+++ Raw data
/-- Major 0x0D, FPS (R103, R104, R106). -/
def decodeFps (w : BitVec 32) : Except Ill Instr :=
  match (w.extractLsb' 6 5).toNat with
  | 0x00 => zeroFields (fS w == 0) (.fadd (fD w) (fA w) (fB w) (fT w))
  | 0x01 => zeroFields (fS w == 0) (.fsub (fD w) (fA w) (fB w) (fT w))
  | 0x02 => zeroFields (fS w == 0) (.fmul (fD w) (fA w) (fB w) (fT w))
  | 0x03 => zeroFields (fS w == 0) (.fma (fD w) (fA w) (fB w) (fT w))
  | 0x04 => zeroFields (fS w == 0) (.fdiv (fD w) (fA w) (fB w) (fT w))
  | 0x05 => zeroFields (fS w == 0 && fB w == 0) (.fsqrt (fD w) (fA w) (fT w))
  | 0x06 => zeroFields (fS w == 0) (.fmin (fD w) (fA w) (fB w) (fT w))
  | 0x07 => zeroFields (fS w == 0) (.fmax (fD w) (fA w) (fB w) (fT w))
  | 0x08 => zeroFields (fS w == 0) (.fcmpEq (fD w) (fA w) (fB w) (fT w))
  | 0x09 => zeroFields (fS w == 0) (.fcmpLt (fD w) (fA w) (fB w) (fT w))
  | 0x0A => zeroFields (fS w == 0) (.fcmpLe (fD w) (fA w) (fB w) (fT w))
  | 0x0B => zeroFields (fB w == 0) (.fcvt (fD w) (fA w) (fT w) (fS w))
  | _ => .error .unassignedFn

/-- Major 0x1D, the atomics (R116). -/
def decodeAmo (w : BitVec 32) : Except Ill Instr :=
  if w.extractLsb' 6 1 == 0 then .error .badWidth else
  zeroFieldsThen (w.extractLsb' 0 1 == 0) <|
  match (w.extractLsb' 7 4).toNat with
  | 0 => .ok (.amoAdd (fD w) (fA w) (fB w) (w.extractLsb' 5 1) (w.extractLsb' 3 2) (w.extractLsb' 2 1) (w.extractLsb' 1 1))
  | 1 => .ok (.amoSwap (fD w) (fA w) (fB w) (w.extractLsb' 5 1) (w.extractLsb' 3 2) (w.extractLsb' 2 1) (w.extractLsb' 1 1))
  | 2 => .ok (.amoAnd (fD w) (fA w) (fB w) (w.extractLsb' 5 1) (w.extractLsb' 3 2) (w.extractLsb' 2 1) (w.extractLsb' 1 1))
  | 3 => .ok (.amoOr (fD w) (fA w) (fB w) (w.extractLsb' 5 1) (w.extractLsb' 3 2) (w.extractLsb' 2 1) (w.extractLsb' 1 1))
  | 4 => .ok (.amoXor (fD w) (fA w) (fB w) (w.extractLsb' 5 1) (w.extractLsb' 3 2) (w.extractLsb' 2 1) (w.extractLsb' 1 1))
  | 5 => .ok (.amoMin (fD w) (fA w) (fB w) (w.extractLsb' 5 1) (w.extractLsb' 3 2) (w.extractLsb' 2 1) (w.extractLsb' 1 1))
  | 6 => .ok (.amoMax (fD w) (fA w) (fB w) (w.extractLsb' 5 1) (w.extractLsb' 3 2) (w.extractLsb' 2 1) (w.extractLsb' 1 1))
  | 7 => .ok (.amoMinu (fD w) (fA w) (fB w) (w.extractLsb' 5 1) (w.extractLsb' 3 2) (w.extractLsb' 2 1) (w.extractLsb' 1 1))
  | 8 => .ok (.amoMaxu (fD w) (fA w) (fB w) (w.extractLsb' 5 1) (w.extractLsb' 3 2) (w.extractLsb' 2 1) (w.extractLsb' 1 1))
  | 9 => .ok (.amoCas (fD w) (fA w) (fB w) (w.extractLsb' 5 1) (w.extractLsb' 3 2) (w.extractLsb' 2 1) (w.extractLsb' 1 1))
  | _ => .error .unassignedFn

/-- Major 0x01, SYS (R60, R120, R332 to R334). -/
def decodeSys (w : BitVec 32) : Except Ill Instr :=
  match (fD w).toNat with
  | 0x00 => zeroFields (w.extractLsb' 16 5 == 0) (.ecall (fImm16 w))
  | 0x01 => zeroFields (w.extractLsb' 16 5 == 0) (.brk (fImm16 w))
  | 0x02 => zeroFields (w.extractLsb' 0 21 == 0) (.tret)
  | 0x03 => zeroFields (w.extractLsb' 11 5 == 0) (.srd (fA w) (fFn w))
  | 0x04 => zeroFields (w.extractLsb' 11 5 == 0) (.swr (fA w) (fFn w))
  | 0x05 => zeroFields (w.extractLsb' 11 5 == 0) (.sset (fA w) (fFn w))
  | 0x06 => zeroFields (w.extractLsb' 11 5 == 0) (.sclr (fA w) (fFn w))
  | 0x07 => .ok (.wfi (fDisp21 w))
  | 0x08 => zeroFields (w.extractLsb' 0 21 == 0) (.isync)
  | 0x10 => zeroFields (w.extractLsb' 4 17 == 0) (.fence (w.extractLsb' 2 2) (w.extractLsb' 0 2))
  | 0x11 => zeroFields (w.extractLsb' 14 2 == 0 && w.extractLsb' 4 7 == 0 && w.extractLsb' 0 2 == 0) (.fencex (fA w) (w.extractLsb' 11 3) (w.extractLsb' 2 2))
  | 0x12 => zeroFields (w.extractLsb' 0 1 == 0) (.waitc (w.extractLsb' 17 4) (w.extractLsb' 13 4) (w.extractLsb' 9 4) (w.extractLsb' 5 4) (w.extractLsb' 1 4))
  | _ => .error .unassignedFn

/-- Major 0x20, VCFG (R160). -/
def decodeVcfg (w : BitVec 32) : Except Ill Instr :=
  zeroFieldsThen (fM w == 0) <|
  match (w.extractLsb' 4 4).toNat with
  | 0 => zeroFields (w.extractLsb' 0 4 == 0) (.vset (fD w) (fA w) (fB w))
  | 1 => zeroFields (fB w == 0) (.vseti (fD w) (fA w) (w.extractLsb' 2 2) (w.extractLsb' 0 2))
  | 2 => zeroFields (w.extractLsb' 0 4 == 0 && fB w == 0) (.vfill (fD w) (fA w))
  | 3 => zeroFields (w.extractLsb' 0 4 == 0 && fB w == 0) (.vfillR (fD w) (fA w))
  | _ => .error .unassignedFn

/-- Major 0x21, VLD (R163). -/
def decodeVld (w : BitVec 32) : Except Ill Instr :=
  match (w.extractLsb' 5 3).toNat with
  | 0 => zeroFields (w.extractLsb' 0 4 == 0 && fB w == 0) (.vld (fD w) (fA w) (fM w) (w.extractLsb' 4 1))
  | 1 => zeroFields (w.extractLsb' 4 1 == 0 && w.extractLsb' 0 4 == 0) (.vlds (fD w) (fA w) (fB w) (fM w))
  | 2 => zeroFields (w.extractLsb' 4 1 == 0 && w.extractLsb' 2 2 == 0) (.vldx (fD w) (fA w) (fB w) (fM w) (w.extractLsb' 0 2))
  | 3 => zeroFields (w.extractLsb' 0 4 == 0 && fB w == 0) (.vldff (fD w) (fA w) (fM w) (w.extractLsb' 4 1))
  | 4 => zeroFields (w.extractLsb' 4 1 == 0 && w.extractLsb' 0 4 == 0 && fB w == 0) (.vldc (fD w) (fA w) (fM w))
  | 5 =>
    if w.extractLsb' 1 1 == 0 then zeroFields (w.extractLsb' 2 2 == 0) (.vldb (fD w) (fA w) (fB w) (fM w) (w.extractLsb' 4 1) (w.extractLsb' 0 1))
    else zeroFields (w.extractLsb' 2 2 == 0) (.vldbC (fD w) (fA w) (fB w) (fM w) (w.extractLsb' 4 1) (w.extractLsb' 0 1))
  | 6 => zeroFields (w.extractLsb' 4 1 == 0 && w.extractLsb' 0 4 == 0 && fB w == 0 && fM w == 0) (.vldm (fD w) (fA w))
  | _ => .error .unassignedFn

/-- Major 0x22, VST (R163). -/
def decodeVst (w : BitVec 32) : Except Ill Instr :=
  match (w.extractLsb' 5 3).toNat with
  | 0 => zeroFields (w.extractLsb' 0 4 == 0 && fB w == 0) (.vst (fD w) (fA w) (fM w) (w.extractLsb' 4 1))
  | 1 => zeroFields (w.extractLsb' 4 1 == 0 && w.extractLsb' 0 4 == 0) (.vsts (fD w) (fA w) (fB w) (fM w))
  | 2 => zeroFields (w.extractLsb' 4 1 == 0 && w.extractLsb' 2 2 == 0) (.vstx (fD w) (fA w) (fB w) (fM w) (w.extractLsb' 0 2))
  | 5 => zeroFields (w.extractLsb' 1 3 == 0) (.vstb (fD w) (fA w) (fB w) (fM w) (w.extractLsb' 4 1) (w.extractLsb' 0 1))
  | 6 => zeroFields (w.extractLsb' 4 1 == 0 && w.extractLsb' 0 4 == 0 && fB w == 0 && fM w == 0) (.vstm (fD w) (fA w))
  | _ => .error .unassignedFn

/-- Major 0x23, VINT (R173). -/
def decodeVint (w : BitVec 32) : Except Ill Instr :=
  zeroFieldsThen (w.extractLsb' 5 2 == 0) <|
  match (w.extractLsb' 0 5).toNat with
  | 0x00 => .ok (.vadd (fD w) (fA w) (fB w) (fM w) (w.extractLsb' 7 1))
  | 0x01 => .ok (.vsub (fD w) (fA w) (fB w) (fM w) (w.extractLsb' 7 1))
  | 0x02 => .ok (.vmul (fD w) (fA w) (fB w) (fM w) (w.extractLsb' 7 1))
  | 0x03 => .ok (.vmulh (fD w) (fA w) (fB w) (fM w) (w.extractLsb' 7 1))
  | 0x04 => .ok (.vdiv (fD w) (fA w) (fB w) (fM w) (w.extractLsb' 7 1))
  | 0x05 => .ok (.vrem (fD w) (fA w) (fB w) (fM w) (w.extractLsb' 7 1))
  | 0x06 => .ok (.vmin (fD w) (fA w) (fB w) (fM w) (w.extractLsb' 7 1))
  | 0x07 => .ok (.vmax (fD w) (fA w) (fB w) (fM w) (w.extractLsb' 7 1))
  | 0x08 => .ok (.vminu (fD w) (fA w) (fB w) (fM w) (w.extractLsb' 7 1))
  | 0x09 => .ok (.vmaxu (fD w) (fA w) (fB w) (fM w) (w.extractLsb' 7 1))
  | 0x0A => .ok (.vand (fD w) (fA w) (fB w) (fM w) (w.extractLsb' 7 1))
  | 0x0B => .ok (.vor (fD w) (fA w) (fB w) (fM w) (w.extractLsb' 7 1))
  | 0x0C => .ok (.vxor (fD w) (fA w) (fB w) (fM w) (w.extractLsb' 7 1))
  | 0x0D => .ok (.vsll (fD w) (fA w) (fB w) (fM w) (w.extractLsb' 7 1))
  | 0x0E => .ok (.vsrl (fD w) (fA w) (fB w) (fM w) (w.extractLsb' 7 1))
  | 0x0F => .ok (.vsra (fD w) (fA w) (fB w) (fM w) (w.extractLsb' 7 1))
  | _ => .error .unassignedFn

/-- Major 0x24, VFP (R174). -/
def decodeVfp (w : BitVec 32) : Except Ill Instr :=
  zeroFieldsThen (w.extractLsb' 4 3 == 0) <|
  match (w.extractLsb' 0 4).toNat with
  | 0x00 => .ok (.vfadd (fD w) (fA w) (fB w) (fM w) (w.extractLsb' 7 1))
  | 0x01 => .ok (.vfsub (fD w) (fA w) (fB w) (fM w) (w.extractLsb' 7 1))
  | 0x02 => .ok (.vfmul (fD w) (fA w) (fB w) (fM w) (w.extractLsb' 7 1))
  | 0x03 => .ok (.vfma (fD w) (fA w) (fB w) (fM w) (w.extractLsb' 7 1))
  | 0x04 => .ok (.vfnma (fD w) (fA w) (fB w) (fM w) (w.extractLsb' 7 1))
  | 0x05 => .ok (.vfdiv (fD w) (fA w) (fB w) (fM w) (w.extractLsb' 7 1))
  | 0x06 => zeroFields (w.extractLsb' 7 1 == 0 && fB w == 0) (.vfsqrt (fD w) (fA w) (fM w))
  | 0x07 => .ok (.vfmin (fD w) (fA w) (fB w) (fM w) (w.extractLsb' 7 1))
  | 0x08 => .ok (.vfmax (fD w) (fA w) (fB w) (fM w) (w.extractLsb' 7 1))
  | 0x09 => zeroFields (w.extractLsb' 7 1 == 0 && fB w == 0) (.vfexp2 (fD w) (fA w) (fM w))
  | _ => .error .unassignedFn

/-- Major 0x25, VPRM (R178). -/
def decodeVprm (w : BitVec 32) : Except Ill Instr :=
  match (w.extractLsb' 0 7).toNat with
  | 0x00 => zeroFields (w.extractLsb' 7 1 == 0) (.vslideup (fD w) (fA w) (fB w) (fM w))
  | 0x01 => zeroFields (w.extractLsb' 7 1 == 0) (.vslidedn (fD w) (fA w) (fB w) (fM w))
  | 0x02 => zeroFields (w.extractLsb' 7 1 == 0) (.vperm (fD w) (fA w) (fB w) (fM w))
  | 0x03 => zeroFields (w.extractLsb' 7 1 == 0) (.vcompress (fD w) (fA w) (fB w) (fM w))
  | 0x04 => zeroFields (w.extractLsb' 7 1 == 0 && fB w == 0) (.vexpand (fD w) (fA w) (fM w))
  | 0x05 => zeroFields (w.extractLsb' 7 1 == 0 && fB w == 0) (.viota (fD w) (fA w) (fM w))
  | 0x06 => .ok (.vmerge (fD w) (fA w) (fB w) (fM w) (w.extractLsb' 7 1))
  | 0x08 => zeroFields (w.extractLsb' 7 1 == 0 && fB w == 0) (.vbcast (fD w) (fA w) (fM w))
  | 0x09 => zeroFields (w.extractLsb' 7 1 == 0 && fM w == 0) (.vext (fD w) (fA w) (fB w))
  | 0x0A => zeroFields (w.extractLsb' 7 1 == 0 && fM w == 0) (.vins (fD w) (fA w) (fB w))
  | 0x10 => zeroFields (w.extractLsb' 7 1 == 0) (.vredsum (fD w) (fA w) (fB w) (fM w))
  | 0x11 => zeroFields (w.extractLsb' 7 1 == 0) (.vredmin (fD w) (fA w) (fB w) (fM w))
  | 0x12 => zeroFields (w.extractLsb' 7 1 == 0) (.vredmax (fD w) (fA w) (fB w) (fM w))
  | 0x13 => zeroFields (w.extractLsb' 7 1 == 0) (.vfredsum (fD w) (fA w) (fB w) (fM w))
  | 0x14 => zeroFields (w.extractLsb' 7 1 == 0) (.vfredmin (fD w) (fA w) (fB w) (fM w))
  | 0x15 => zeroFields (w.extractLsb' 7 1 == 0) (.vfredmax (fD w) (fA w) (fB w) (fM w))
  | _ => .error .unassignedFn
++++++
Reproduce the lines of the entries above from the one with "(.brk (fImm16 w))" to the one with "(.vfill (fD w) (fA w))", both included, exactly and without any other line.

**Task answer**:
  | 0x01 => zeroFields (w.extractLsb' 16 5 == 0) (.brk (fImm16 w))
  | 0x02 => zeroFields (w.extractLsb' 0 21 == 0) (.tret)
  | 0x03 => zeroFields (w.extractLsb' 11 5 == 0) (.srd (fA w) (fFn w))
  | 0x04 => zeroFields (w.extractLsb' 11 5 == 0) (.swr (fA w) (fFn w))
  | 0x05 => zeroFields (w.extractLsb' 11 5 == 0) (.sset (fA w) (fFn w))
  | 0x06 => zeroFields (w.extractLsb' 11 5 == 0) (.sclr (fA w) (fFn w))
  | 0x07 => .ok (.wfi (fDisp21 w))
  | 0x08 => zeroFields (w.extractLsb' 0 21 == 0) (.isync)
  | 0x10 => zeroFields (w.extractLsb' 4 17 == 0) (.fence (w.extractLsb' 2 2) (w.extractLsb' 0 2))
  | 0x11 => zeroFields (w.extractLsb' 14 2 == 0 && w.extractLsb' 4 7 == 0 && w.extractLsb' 0 2 == 0) (.fencex (fA w) (w.extractLsb' 11 3) (w.extractLsb' 2 2))
  | 0x12 => zeroFields (w.extractLsb' 0 1 == 0) (.waitc (w.extractLsb' 17 4) (w.extractLsb' 13 4) (w.extractLsb' 9 4) (w.extractLsb' 5 4) (w.extractLsb' 1 4))
  | _ => .error .unassignedFn

/-- Major 0x20, VCFG (R160). -/
def decodeVcfg (w : BitVec 32) : Except Ill Instr :=
  zeroFieldsThen (fM w == 0) <|
  match (w.extractLsb' 4 4).toNat with
  | 0 => zeroFields (w.extractLsb' 0 4 == 0) (.vset (fD w) (fA w) (fB w))
  | 1 => zeroFields (fB w == 0) (.vseti (fD w) (fA w) (w.extractLsb' 2 2) (w.extractLsb' 0 2))
  | 2 => zeroFields (w.extractLsb' 0 4 == 0 && fB w == 0) (.vfill (fD w) (fA w))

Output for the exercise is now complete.